Instructions for the task: How do the lines below between the ones holding "m).dt = s.dt := rfl" and "f).inbox = s.inbox := rfl", inclusive, read? Give them again exactly, with no other lines.

[Dataset entries]
/-! #### setDt -/

@[simp] theorem setDt_pc (b : Byte) : (s.setDt b).pc = s.pc := rfl
@[simp] theorem setDt_mem (b : Byte) : (s.setDt b).mem = s.mem := rfl
@[simp] theorem setDt_v (b : Byte) : (s.setDt b).v = s.v := rfl
@[simp] theorem setDt_i (b : Byte) : (s.setDt b).i = s.i := rfl
@[simp] theorem setDt_stack (b : Byte) : (s.setDt b).stack = s.stack := rfl
@[simp] theorem setDt_sp (b : Byte) : (s.setDt b).sp = s.sp := rfl
@[simp] theorem setDt_keys (b : Byte) : (s.setDt b).keys = s.keys := rfl
@[simp] theorem setDt_dt (b : Byte) : (s.setDt b).dt = b := rfl
@[simp] theorem setDt_st (b : Byte) : (s.setDt b).st = s.st := rfl
@[simp] theorem setDt_fb (b : Byte) : (s.setDt b).fb = s.fb := rfl
@[simp] theorem setDt_faulted (b : Byte) : (s.setDt b).faulted = s.faulted := rfl
@[simp] theorem setDt_faultCode (b : Byte) : (s.setDt b).faultCode = s.faultCode := rfl
@[simp] theorem setDt_draws (b : Byte) : (s.setDt b).draws = s.draws := rfl
@[simp] theorem setDt_inbox (b : Byte) : (s.setDt b).inbox = s.inbox := rfl
@[simp] theorem setDt_outbox (b : Byte) : (s.setDt b).outbox = s.outbox := rfl

/-! #### setSt -/

@[simp] theorem setSt_pc (b : Byte) : (s.setSt b).pc = s.pc := rfl
@[simp] theorem setSt_mem (b : Byte) : (s.setSt b).mem = s.mem := rfl
@[simp] theorem setSt_v (b : Byte) : (s.setSt b).v = s.v := rfl
@[simp] theorem setSt_i (b : Byte) : (s.setSt b).i = s.i := rfl
@[simp] theorem setSt_stack (b : Byte) : (s.setSt b).stack = s.stack := rfl
@[simp] theorem setSt_sp (b : Byte) : (s.setSt b).sp = s.sp := rfl
@[simp] theorem setSt_keys (b : Byte) : (s.setSt b).keys = s.keys := rfl
@[simp] theorem setSt_dt (b : Byte) : (s.setSt b).dt = s.dt := rfl
@[simp] theorem setSt_st (b : Byte) : (s.setSt b).st = b := rfl
@[simp] theorem setSt_fb (b : Byte) : (s.setSt b).fb = s.fb := rfl
@[simp] theorem setSt_faulted (b : Byte) : (s.setSt b).faulted = s.faulted := rfl
@[simp] theorem setSt_faultCode (b : Byte) : (s.setSt b).faultCode = s.faultCode := rfl
@[simp] theorem setSt_draws (b : Byte) : (s.setSt b).draws = s.draws := rfl
@[simp] theorem setSt_inbox (b : Byte) : (s.setSt b).inbox = s.inbox := rfl
@[simp] theorem setSt_outbox (b : Byte) : (s.setSt b).outbox = s.outbox := rfl

/-! #### setMem -/

@[simp] theorem setMem_pc (m : Memory) : (s.setMem m).pc = s.pc := rfl
@[simp] theorem setMem_mem (m : Memory) : (s.setMem m).mem = m := rfl
@[simp] theorem setMem_v (m : Memory) : (s.setMem m).v = s.v := rfl
@[simp] theorem setMem_i (m : Memory) : (s.setMem m).i = s.i := rfl
@[simp] theorem setMem_stack (m : Memory) : (s.setMem m).stack = s.stack := rfl
@[simp] theorem setMem_sp (m : Memory) : (s.setMem m).sp = s.sp := rfl
@[simp] theorem setMem_keys (m : Memory) : (s.setMem m).keys = s.keys := rfl
@[simp] theorem setMem_dt (m : Memory) : (s.setMem m).dt = s.dt := rfl
@[simp] theorem setMem_st (m : Memory) : (s.setMem m).st = s.st := rfl
@[simp] theorem setMem_fb (m : Memory) : (s.setMem m).fb = s.fb := rfl
@[simp] theorem setMem_faulted (m : Memory) : (s.setMem m).faulted = s.faulted := rfl
@[simp] theorem setMem_faultCode (m : Memory) : (s.setMem m).faultCode = s.faultCode := rfl
@[simp] theorem setMem_draws (m : Memory) : (s.setMem m).draws = s.draws := rfl
@[simp] theorem setMem_inbox (m : Memory) : (s.setMem m).inbox = s.inbox := rfl
@[simp] theorem setMem_outbox (m : Memory) : (s.setMem m).outbox = s.outbox := rfl

/-! #### setFb -/

@[simp] theorem setFb_pc (f : Framebuffer) : (s.setFb f).pc = s.pc := rfl
@[simp] theorem setFb_mem (f : Framebuffer) : (s.setFb f).mem = s.mem := rfl
@[simp] theorem setFb_v (f : Framebuffer) : (s.setFb f).v = s.v := rfl
@[simp] theorem setFb_i (f : Framebuffer) : (s.setFb f).i = s.i := rfl
@[simp] theorem setFb_stack (f : Framebuffer) : (s.setFb f).stack = s.stack := rfl
@[simp] theorem setFb_sp (f : Framebuffer) : (s.setFb f).sp = s.sp := rfl
@[simp] theorem setFb_keys (f : Framebuffer) : (s.setFb f).keys = s.keys := rfl
@[simp] theorem setFb_dt (f : Framebuffer) : (s.setFb f).dt = s.dt := rfl
@[simp] theorem setFb_st (f : Framebuffer) : (s.setFb f).st = s.st := rfl
@[simp] theorem setFb_fb (f : Framebuffer) : (s.setFb f).fb = f := rfl
@[simp] theorem setFb_faulted (f : Framebuffer) : (s.setFb f).faulted = s.faulted := rfl
@[simp] theorem setFb_faultCode (f : Framebuffer) : (s.setFb f).faultCode = s.faultCode := rfl
@[simp] theorem setFb_draws (f : Framebuffer) : (s.setFb f).draws = s.draws := rfl
@[simp] theorem setFb_inbox (f : Framebuffer) : (s.setFb f).inbox = s.inbox := rfl
@[simp] theorem setFb_outbox (f : Framebuffer) : (s.setFb f).outbox = s.outbox := rfl

/-! #### takeEvent -/

@[simp] theorem takeEvent_pc : (s.takeEvent).pc = s.pc := rfl
@[simp] theorem takeEvent_mem : (s.takeEvent).mem = s.mem := rfl
@[simp] theorem takeEvent_v : (s.takeEvent).v = s.v := rfl
@[simp] theorem takeEvent_i : (s.takeEvent).i = s.i := rfl
@[simp] theorem takeEvent_stack : (s.takeEvent).stack = s.stack := rfl
@[simp] theorem takeEvent_sp : (s.takeEvent).sp = s.sp := rfl
@[simp] theorem takeEvent_keys : (s.takeEvent).keys = s.keys := rfl
@[simp] theorem takeEvent_dt : (s.takeEvent).dt = s.dt := rfl
@[simp] theorem takeEvent_st : (s.takeEvent).st = s.st := rfl
@[simp] theorem takeEvent_fb : (s.takeEvent).fb = s.fb := rfl
@[simp] theorem takeEvent_faulted : (s.takeEvent).faulted = s.faulted := rfl
@[simp] theorem takeEvent_faultCode : (s.takeEvent).faultCode = s.faultCode := rfl
@[simp] theorem takeEvent_draws : (s.takeEvent).draws = s.draws := rfl
@[simp] theorem takeEvent_inbox : (s.takeEvent).inbox = s.inbox.tail := rfl
@[simp] theorem takeEvent_outbox : (s.takeEvent).outbox = s.outbox := rfl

Worked solution:
@[simp] theorem setMem_dt (m : Memory) : (s.setMem m).dt = s.dt := rfl
@[simp] theorem setMem_st (m : Memory) : (s.setMem m).st = s.st := rfl
@[simp] theorem setMem_fb (m : Memory) : (s.setMem m).fb = s.fb := rfl
@[simp] theorem setMem_faulted (m : Memory) : (s.setMem m).faulted = s.faulted := rfl
@[simp] theorem setMem_faultCode (m : Memory) : (s.setMem m).faultCode = s.faultCode := rfl
@[simp] theorem setMem_draws (m : Memory) : (s.setMem m).draws = s.draws := rfl
@[simp] theorem setMem_inbox (m : Memory) : (s.setMem m).inbox = s.inbox := rfl
@[simp] theorem setMem_outbox (m : Memory) : (s.setMem m).outbox = s.outbox := rfl

/-! #### setFb -/

@[simp] theorem setFb_pc (f : Framebuffer) : (s.setFb f).pc = s.pc := rfl
@[simp] theorem setFb_mem (f : Framebuffer) : (s.setFb f).mem = s.mem := rfl
@[simp] theorem setFb_v (f : Framebuffer) : (s.setFb f).v = s.v := rfl
@[simp] theorem setFb_i (f : Framebuffer) : (s.setFb f).i = s.i := rfl
@[simp] theorem setFb_stack (f : Framebuffer) : (s.setFb f).stack = s.stack := rfl
@[simp] theorem setFb_sp (f : Framebuffer) : (s.setFb f).sp = s.sp := rfl
@[simp] theorem setFb_keys (f : Framebuffer) : (s.setFb f).keys = s.keys := rfl
@[simp] theorem setFb_dt (f : Framebuffer) : (s.setFb f).dt = s.dt := rfl
@[simp] theorem setFb_st (f : Framebuffer) : (s.setFb f).st = s.st := rfl
@[simp] theorem setFb_fb (f : Framebuffer) : (s.setFb f).fb = f := rfl
@[simp] theorem setFb_faulted (f : Framebuffer) : (s.setFb f).faulted = s.faulted := rfl
@[simp] theorem setFb_faultCode (f : Framebuffer) : (s.setFb f).faultCode = s.faultCode := rfl
@[simp] theorem setFb_draws (f : Framebuffer) : (s.setFb f).draws = s.draws := rfl
@[simp] theorem setFb_inbox (f : Framebuffer) : (s.setFb f).inbox = s.inbox := rfl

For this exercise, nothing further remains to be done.